--- EXERCISE ---
Lines to restate from the data below: from the one containing "t).a = s.a := rfl" to the one containing "t).h = s.h := rfl", both included. Give them again exactly, and only them.

Records from a dataset
────────────────

/-! ## busWriteHL -/

@[simp] theorem State.a_busWriteHL (s : State) (v : Byte) : (s.busWriteHL v).a = s.a := rfl
@[simp] theorem State.b_busWriteHL (s : State) (v : Byte) : (s.busWriteHL v).b = s.b := rfl
@[simp] theorem State.c_busWriteHL (s : State) (v : Byte) : (s.busWriteHL v).c = s.c := rfl
@[simp] theorem State.d_busWriteHL (s : State) (v : Byte) : (s.busWriteHL v).d = s.d := rfl
@[simp] theorem State.e_busWriteHL (s : State) (v : Byte) : (s.busWriteHL v).e = s.e := rfl
@[simp] theorem State.h_busWriteHL (s : State) (v : Byte) : (s.busWriteHL v).h = s.h := rfl
@[simp] theorem State.l_busWriteHL (s : State) (v : Byte) : (s.busWriteHL v).l = s.l := rfl
@[simp] theorem State.f_busWriteHL (s : State) (v : Byte) : (s.busWriteHL v).f = s.f := rfl
@[simp] theorem State.pc_busWriteHL (s : State) (v : Byte) : (s.busWriteHL v).pc = s.pc := rfl
@[simp] theorem State.sp_busWriteHL (s : State) (v : Byte) : (s.busWriteHL v).sp = s.sp := rfl
@[simp] theorem State.fault_busWriteHL (s : State) (v : Byte) : (s.busWriteHL v).fault = s.fault := rfl
@[simp] theorem State.mem_busWriteHL (s : State) (v : Byte) : (s.busWriteHL v).mem = s.mem.write s.hlAddr.toNat v := rfl
@[simp] theorem State.inputs_busWriteHL (s : State) (v : Byte) : (s.busWriteHL v).inputs = s.inputs := rfl
@[simp] theorem State.out_busWriteHL (s : State) (v : Byte) : (s.busWriteHL v).out = ⟨s.out.outcome, s.out.bus ++ [.write s.hlAddr v]⟩ := rfl

/-! ## takeMalformed -/

@[simp] theorem State.a_takeMalformed (s : State) (k : BitVec 8) (t : BitVec 4) : (s.takeMalformed k t).a = s.a := rfl
@[simp] theorem State.b_takeMalformed (s : State) (k : BitVec 8) (t : BitVec 4) : (s.takeMalformed k t).b = s.b := rfl
@[simp] theorem State.c_takeMalformed (s : State) (k : BitVec 8) (t : BitVec 4) : (s.takeMalformed k t).c = s.c := rfl
@[simp] theorem State.d_takeMalformed (s : State) (k : BitVec 8) (t : BitVec 4) : (s.takeMalformed k t).d = s.d := rfl
@[simp] theorem State.e_takeMalformed (s : State) (k : BitVec 8) (t : BitVec 4) : (s.takeMalformed k t).e = s.e := rfl
@[simp] theorem State.h_takeMalformed (s : State) (k : BitVec 8) (t : BitVec 4) : (s.takeMalformed k t).h = s.h := rfl
@[simp] theorem State.l_takeMalformed (s : State) (k : BitVec 8) (t : BitVec 4) : (s.takeMalformed k t).l = s.l := rfl
@[simp] theorem State.f_takeMalformed (s : State) (k : BitVec 8) (t : BitVec 4) : (s.takeMalformed k t).f = s.f := rfl
@[simp] theorem State.pc_takeMalformed (s : State) (k : BitVec 8) (t : BitVec 4) : (s.takeMalformed k t).pc = s.pc := rfl
@[simp] theorem State.sp_takeMalformed (s : State) (k : BitVec 8) (t : BitVec 4) : (s.takeMalformed k t).sp = s.sp := rfl
@[simp] theorem State.fault_takeMalformed (s : State) (k : BitVec 8) (t : BitVec 4) : (s.takeMalformed k t).fault = .faulted k t := rfl
@[simp] theorem State.mem_takeMalformed (s : State) (k : BitVec 8) (t : BitVec 4) : (s.takeMalformed k t).mem = s.mem := rfl
@[simp] theorem State.inputs_takeMalformed (s : State) (k : BitVec 8) (t : BitVec 4) : (s.takeMalformed k t).inputs = s.inputs := rfl
@[simp] theorem State.out_takeMalformed (s : State) (k : BitVec 8) (t : BitVec 4) : (s.takeMalformed k t).out = ⟨.fault k t, []⟩ := rfl
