-- ==== Sys2Proof/Tests/Slice0.lean ====
section
/-! SUPPORT. Tests. Expected values come from the spec: the words from the encoding column of 30_encoding.md section 4, the
results from 95_test_vectors.md. Then one witness for the hypotheses of each statement that has some. -/

namespace Sys2Proof.Tests

open Sys2Proof Sys2Proof.Machine

/-! ## WellFormed: each check refuses an ill-formed term (30_encoding.md rules R66, R69, R71) -/

theorem test_wf_bit_index : Instr.wellFormed (.bitR 8 .b) = false ∧ Instr.wellFormed (.setM 9) = false ∧
    Instr.wellFormed (.resetR 255 .a) = false ∧ Instr.wellFormed (.bitM 7) = true := by decide

theorem test_legal_alu8 : (Descriptor.mk .add .noTarget .absent).legal = false ∧
    (Descriptor.mk .add .f .absent).legal = false ∧ (Descriptor.mk .add .b (.imm8 0)).legal = false ∧
    (Descriptor.mk .add .bc .absent).legal = false ∧ (Descriptor.immediate .add 0xC6).legal = true := by decide

theorem test_legal_add16 : (Descriptor.mk .addhl .mhl .absent).legal = false ∧
    (Descriptor.mk .addhl .b .absent).legal = false ∧ (Descriptor.registerTargeted .addhl .sp).legal = true := by decide

theorem test_legal_incdec : (Descriptor.mk .inc .noTarget (.imm8 1)).legal = false ∧
    (Descriptor.mk .dec .noTarget .absent).legal = false ∧ (Descriptor.registerTargeted .inc .hl).legal = true := by
  decide

theorem test_legal_impl : (Descriptor.mk .ccf .a .absent).legal = false ∧
    (Descriptor.mk .cpl .noTarget (.imm8 1)).legal = false ∧
    (Descriptor.registerTargeted .scf .noTarget).legal = true := by decide

theorem test_legal_shift : (Descriptor.bitIndexed .rlc .b 1).legal = false ∧
    (Descriptor.mk .rlc .bc .absent).legal = false ∧ (Descriptor.registerTargeted .swap .mhl).legal = true := by decide

theorem test_legal_bitop : (Descriptor.mk .bit .b .absent).legal = false ∧
    (Descriptor.bitIndexed .bit .b 8).legal = false ∧ (Descriptor.bitIndexed .set .bc 7).legal = false ∧
    (Descriptor.mk .reset .noTarget (.imm8 1)).legal = false ∧ (Descriptor.bitIndexed .reset .a 3).legal = true := by
  decide

/-- V111 to V133: the malformed words. -/
theorem test_malformed_words :
    ([0x000000, 0x1E0000, 0xFF4CFF, 0x010C00, 0x010D00, 0x010E00, 0x011000, 0x010001, 0x01C000, 0x014000, 0x010800, 0x030600, 0x030000, 0x0A4C01, 0x0A0C00, 0x0C0700, 0x1D0C01, 0x128001, 0x120800, 0x1A0000, 0x1A8008, 0x1B8807, 0x1C4C01] : List DIW).all
      (fun w => (decode w).instr? == none && wfWord w == false) = true := by decide

/-! ## Decoding: a word of each row, bit by bit (30_encoding.md section 4) -/

theorem test_decode_add :
    decode 0b000000010000000000000000 = .ok (.addR .b) ∧
    decode 0b000000010000011000000000 = .ok (.addM) ∧
    decode 0b000000010100110011000111 = .ok (.addI 0xC7) := by decide

theorem test_decode_adc :
    decode 0b000000100000001100000000 = .ok (.adcR .e) ∧
    decode 0b000000100000011000000000 = .ok (.adcM) ∧
    decode 0b000000100100110011111010 = .ok (.adcI 0xFA) := by decide

theorem test_decode_sub :
    decode 0b000001000000011100000000 = .ok (.subR .a) ∧
    decode 0b000001000000011000000000 = .ok (.subM) ∧
    decode 0b000001000100110000101101 = .ok (.subI 0x2D) := by decide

────────────────

--- RESPONSE ---
@[simp] theorem State.a_takeMalformed (s : State) (k : BitVec 8) (t : BitVec 4) : (s.takeMalformed k t).a = s.a := rfl
@[simp] theorem State.b_takeMalformed (s : State) (k : BitVec 8) (t : BitVec 4) : (s.takeMalformed k t).b = s.b := rfl
@[simp] theorem State.c_takeMalformed (s : State) (k : BitVec 8) (t : BitVec 4) : (s.takeMalformed k t).c = s.c := rfl
@[simp] theorem State.d_takeMalformed (s : State) (k : BitVec 8) (t : BitVec 4) : (s.takeMalformed k t).d = s.d := rfl
@[simp] theorem State.e_takeMalformed (s : State) (k : BitVec 8) (t : BitVec 4) : (s.takeMalformed k t).e = s.e := rfl
@[simp] theorem State.h_takeMalformed (s : State) (k : BitVec 8) (t : BitVec 4) : (s.takeMalformed k t).h = s.h := rfl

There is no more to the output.